- _About this task_: When you reach the line with "memLookup ((k, v)" in the listing below, transcribe it and each line after it up to and including the line with "cons c rest =>", exactly and with nothing else.

------------------------------

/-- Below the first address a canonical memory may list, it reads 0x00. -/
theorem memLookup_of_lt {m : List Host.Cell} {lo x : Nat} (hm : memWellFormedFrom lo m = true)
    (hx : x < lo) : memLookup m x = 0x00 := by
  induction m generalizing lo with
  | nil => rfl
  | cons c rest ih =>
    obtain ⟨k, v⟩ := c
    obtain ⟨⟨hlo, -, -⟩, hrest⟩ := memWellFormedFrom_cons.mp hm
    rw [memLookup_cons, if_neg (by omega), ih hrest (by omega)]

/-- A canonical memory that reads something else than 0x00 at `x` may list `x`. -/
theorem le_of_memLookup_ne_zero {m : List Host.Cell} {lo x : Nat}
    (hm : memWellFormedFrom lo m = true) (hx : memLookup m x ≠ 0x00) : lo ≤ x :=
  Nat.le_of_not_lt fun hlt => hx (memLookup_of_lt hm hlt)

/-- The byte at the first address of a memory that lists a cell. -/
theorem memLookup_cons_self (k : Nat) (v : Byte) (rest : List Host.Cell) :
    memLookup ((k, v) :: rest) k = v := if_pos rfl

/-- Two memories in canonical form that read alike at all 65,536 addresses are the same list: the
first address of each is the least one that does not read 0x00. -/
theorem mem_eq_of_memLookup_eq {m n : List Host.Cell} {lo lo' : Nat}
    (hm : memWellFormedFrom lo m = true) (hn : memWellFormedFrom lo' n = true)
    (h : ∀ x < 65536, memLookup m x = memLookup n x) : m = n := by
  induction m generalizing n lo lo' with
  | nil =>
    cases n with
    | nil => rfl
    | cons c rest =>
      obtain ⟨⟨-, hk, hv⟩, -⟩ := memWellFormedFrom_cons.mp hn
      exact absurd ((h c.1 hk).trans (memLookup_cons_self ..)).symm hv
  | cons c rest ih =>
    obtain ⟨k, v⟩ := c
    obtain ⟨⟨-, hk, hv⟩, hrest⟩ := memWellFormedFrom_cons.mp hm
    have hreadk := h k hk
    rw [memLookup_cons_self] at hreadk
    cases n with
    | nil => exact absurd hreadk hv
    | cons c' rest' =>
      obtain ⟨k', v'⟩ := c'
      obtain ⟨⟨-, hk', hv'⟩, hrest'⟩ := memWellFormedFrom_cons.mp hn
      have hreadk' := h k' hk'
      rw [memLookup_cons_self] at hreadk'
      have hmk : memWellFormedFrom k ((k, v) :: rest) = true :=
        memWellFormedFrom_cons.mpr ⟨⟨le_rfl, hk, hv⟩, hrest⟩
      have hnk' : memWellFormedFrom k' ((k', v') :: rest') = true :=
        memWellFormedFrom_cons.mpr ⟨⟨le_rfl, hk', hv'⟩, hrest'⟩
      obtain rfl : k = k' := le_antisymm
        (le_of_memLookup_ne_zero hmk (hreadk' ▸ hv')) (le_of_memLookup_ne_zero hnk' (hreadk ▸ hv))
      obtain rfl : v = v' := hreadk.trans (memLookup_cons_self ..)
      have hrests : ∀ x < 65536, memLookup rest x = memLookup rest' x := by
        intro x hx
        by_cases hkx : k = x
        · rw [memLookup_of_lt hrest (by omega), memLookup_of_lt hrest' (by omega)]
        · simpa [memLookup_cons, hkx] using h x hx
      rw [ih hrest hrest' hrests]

------------------------------

- _Response for this exercise_:
    memLookup ((k, v) :: rest) k = v := if_pos rfl

/-- Two memories in canonical form that read alike at all 65,536 addresses are the same list: the
first address of each is the least one that does not read 0x00. -/
theorem mem_eq_of_memLookup_eq {m n : List Host.Cell} {lo lo' : Nat}
    (hm : memWellFormedFrom lo m = true) (hn : memWellFormedFrom lo' n = true)
    (h : ∀ x < 65536, memLookup m x = memLookup n x) : m = n := by
  induction m generalizing n lo lo' with
  | nil =>
    cases n with
    | nil => rfl
    | cons c rest =>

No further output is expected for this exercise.